Work instruction: In the material below, find each line that contains the word "interleaveChecks" and copy it.

Recorded data:
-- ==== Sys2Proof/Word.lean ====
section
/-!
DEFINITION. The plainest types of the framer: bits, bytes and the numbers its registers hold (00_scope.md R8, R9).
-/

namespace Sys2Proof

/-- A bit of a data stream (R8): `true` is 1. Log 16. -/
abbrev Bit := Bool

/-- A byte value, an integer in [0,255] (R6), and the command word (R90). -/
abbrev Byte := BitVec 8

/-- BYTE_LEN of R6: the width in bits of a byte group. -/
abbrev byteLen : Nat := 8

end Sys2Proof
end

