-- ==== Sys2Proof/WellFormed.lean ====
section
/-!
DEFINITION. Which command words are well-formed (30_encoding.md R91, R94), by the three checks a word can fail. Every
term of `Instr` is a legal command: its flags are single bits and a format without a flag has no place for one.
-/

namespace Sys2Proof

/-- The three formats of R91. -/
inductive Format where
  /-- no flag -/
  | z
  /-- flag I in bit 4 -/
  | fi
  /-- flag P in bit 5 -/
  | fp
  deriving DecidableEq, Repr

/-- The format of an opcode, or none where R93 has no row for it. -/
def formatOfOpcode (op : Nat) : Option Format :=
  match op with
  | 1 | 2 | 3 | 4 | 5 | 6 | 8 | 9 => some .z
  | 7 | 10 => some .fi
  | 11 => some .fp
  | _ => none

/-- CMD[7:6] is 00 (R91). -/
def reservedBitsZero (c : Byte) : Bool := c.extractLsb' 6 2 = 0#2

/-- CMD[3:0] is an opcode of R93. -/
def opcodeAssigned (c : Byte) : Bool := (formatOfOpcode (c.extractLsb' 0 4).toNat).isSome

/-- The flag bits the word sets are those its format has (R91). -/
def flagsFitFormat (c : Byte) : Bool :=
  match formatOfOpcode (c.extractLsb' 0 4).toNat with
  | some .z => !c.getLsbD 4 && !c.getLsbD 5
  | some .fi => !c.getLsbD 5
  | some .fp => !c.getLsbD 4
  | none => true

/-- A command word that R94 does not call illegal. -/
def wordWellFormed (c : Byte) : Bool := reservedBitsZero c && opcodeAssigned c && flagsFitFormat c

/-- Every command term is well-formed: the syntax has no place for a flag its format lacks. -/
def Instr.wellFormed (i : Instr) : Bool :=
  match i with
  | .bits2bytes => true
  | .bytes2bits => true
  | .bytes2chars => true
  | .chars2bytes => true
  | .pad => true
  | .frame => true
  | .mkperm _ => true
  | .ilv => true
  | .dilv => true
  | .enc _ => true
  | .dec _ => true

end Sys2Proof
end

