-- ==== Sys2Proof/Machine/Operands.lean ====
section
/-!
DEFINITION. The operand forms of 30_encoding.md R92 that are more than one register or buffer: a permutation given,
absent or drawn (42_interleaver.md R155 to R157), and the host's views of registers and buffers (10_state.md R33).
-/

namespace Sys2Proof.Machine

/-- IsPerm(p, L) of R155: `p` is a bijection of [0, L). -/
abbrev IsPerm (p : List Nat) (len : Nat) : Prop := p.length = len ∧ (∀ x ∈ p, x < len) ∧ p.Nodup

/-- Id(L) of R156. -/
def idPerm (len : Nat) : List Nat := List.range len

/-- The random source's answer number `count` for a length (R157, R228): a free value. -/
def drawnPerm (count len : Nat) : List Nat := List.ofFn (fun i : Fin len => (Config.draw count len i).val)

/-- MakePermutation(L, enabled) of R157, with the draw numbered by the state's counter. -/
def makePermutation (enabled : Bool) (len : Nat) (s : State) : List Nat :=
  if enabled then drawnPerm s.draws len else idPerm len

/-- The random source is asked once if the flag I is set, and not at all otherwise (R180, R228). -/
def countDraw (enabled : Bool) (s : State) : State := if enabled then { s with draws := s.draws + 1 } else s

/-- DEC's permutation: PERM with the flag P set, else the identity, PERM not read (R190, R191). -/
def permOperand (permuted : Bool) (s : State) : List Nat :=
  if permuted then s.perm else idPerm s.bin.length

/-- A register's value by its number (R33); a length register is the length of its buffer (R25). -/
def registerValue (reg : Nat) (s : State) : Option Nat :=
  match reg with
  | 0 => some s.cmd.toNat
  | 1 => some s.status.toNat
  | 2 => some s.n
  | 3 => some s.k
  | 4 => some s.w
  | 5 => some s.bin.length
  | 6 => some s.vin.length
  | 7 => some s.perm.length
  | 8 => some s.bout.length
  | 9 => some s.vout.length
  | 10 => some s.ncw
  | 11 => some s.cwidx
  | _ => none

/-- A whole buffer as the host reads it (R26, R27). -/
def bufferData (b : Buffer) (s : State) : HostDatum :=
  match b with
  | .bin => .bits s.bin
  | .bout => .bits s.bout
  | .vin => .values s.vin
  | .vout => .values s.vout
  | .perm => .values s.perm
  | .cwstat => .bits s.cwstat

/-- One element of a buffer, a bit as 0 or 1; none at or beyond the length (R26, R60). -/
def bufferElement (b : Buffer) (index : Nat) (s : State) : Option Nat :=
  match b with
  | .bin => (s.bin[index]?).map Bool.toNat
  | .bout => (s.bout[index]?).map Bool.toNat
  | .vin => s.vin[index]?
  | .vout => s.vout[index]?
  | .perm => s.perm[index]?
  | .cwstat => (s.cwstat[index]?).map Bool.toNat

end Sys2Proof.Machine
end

...

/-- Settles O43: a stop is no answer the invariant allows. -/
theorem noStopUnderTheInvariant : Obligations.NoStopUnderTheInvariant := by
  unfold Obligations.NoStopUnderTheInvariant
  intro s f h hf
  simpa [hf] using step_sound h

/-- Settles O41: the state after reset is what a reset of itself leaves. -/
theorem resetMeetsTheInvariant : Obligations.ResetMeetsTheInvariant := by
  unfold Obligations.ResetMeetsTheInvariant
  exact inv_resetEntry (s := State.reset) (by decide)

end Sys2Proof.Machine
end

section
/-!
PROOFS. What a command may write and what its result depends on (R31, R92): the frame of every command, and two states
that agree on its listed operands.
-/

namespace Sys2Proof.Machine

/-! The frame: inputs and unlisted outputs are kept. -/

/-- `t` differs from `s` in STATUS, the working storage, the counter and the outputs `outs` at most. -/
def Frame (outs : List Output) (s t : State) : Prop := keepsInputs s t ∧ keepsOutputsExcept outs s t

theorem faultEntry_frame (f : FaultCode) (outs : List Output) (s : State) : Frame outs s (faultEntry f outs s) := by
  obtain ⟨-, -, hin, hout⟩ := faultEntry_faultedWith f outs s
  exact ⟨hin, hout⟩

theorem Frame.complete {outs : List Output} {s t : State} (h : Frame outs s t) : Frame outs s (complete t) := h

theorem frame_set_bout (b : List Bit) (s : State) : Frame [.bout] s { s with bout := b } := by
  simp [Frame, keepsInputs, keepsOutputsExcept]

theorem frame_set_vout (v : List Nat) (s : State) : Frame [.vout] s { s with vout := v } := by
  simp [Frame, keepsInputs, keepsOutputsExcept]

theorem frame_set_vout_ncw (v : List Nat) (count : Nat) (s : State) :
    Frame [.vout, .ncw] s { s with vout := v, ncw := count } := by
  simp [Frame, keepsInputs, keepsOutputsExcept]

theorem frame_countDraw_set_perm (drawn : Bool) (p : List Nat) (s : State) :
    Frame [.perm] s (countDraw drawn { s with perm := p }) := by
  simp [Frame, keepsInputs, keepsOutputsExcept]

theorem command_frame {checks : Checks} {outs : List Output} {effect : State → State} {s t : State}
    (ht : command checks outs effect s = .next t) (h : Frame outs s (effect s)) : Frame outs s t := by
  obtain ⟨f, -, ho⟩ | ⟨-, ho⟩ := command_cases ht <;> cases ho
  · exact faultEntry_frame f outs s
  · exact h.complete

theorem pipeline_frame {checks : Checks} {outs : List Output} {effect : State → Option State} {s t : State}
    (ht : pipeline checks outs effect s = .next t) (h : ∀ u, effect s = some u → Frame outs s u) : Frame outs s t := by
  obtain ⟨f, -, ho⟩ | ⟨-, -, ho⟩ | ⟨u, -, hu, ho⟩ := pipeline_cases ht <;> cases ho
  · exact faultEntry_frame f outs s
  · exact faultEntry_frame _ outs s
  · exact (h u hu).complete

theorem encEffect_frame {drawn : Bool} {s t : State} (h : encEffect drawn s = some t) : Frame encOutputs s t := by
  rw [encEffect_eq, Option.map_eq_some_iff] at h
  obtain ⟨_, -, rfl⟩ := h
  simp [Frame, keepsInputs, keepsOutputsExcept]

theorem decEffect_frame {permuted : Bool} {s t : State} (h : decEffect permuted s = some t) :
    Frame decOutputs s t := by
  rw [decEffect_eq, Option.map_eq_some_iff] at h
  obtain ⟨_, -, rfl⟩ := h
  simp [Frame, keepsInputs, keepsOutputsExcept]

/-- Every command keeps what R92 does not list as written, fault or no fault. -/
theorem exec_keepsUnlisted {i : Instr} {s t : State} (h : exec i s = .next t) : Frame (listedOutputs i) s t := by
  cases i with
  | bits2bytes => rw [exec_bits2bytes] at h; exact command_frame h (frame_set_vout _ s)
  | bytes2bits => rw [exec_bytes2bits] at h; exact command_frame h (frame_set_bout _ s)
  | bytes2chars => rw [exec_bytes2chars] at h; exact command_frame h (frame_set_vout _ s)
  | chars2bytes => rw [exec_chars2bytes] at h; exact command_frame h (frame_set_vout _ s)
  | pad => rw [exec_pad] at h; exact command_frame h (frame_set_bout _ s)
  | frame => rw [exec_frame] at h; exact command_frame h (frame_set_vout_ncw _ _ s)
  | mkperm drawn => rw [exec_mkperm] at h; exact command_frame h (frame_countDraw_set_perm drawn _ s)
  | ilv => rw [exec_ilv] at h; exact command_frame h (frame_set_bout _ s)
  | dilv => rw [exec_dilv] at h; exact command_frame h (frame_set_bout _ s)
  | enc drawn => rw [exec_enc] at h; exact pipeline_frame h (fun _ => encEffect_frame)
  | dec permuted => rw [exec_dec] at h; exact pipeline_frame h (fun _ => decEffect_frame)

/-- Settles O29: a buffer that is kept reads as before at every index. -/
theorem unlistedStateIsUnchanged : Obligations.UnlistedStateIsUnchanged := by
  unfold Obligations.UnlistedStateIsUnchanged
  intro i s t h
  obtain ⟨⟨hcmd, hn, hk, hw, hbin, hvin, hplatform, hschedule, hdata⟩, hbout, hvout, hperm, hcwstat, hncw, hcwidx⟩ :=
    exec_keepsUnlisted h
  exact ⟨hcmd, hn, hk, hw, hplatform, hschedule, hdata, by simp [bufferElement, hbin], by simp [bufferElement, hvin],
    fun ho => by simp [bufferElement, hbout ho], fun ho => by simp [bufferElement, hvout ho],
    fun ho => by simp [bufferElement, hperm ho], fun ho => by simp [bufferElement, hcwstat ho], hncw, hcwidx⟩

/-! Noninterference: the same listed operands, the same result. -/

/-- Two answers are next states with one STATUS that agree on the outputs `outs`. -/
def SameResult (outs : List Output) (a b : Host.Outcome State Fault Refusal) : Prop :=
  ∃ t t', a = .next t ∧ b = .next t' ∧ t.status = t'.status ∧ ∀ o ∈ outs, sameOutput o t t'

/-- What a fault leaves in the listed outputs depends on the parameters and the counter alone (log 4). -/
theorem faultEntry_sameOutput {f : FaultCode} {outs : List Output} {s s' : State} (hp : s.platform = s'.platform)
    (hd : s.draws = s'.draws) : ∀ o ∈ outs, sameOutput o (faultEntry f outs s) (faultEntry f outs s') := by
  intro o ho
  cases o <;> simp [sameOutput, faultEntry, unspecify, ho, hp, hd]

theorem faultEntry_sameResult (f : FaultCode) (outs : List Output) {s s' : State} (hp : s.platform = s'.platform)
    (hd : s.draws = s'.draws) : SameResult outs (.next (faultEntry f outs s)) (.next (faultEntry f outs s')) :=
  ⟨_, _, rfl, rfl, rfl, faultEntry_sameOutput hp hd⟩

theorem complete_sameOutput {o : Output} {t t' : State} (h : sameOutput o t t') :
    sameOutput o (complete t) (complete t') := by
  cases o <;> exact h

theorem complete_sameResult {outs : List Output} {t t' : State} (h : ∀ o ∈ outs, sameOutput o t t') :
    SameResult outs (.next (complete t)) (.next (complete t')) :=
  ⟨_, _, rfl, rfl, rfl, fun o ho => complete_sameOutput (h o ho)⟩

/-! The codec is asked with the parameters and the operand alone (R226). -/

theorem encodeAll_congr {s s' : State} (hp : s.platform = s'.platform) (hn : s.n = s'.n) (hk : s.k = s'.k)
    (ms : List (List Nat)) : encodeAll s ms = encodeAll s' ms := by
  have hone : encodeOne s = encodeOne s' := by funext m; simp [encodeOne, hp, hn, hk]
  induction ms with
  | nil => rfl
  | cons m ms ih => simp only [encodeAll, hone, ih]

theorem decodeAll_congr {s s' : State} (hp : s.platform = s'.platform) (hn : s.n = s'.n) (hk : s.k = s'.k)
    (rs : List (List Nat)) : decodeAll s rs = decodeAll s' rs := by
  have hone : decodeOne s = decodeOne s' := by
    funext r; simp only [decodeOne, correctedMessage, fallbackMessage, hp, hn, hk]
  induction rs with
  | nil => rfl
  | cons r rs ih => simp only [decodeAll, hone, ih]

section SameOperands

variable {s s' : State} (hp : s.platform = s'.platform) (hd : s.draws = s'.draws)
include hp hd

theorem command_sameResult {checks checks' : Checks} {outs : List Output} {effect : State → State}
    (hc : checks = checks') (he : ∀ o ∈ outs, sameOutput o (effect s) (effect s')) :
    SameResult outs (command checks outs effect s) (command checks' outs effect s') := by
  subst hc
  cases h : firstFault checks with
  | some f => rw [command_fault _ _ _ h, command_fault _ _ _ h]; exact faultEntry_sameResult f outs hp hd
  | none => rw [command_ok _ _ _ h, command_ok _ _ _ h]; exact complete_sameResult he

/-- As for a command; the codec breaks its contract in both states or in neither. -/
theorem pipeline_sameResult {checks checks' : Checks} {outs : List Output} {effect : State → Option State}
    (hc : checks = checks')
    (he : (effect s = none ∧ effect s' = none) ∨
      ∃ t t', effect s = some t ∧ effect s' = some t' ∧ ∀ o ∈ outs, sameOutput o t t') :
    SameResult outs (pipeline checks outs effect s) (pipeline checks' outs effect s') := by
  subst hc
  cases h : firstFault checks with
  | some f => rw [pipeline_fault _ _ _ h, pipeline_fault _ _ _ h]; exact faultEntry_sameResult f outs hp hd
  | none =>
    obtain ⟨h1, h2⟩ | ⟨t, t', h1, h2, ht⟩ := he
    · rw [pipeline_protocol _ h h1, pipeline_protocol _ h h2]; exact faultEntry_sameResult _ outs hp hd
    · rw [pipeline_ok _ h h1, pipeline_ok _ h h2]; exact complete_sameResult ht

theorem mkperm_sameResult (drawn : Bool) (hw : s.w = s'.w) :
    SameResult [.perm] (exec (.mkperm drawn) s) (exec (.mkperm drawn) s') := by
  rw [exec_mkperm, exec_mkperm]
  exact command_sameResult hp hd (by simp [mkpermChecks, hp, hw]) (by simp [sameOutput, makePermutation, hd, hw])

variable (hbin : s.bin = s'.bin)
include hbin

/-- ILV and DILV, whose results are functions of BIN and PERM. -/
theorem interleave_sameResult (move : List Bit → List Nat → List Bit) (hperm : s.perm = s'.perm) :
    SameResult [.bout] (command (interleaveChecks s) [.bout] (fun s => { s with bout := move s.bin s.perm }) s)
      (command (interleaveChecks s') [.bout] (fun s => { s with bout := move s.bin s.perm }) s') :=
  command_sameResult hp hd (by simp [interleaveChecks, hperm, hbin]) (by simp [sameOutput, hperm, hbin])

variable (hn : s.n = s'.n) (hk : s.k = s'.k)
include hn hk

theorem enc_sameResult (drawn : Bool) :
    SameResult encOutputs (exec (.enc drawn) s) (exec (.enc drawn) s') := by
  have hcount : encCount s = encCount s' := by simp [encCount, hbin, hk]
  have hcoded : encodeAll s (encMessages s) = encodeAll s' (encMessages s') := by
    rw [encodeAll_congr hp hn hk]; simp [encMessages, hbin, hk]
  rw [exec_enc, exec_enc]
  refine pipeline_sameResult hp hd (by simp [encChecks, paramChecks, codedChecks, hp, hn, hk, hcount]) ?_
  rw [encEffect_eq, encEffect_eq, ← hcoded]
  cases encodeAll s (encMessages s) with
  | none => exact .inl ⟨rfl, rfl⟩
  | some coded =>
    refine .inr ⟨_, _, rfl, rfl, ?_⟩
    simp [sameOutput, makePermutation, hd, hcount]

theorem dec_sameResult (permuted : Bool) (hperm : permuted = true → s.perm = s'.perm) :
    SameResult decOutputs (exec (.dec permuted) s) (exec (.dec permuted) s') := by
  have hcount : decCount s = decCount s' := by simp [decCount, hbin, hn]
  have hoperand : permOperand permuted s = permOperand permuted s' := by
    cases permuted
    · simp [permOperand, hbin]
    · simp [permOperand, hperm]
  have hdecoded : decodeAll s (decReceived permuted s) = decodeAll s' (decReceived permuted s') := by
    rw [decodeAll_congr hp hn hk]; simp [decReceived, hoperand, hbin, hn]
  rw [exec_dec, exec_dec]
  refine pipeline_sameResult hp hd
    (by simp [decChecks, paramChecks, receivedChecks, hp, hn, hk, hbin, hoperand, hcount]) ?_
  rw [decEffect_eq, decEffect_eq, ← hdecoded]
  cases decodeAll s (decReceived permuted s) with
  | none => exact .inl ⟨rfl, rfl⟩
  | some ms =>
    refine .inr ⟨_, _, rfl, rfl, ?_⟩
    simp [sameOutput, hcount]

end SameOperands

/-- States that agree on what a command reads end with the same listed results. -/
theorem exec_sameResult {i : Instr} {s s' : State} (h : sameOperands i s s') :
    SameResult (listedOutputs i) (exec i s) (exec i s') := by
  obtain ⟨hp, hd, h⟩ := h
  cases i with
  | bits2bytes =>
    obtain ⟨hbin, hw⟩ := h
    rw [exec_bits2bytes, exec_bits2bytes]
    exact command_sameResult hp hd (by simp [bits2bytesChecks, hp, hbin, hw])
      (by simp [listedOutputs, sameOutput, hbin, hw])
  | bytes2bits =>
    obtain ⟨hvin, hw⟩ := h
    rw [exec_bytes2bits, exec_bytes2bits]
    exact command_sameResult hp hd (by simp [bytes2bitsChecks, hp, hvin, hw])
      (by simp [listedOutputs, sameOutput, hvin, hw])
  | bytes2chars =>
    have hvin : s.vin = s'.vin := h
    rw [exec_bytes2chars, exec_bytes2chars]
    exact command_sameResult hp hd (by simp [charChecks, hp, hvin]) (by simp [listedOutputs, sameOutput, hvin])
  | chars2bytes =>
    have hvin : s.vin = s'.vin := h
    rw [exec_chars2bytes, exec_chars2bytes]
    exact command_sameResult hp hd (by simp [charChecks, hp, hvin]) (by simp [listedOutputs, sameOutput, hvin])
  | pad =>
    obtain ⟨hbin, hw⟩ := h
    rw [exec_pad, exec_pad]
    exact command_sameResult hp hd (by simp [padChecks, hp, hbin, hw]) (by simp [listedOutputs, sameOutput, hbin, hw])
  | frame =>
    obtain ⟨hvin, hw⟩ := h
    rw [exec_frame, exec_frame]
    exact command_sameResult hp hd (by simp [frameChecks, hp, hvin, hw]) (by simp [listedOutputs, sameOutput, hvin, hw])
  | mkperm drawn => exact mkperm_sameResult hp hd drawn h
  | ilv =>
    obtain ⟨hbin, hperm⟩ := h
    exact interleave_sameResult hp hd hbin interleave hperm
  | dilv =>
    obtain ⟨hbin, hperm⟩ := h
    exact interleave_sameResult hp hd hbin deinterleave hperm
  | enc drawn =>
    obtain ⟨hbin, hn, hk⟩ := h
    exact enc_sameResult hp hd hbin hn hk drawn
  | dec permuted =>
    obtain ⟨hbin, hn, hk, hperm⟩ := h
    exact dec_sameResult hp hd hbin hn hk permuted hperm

Your solution:
    SameResult [.bout] (command (interleaveChecks s) [.bout] (fun s => { s with bout := move s.bin s.perm }) s)
      (command (interleaveChecks s') [.bout] (fun s => { s with bout := move s.bin s.perm }) s') :=
  command_sameResult hp hd (by simp [interleaveChecks, hperm, hbin]) (by simp [sameOutput, hperm, hbin])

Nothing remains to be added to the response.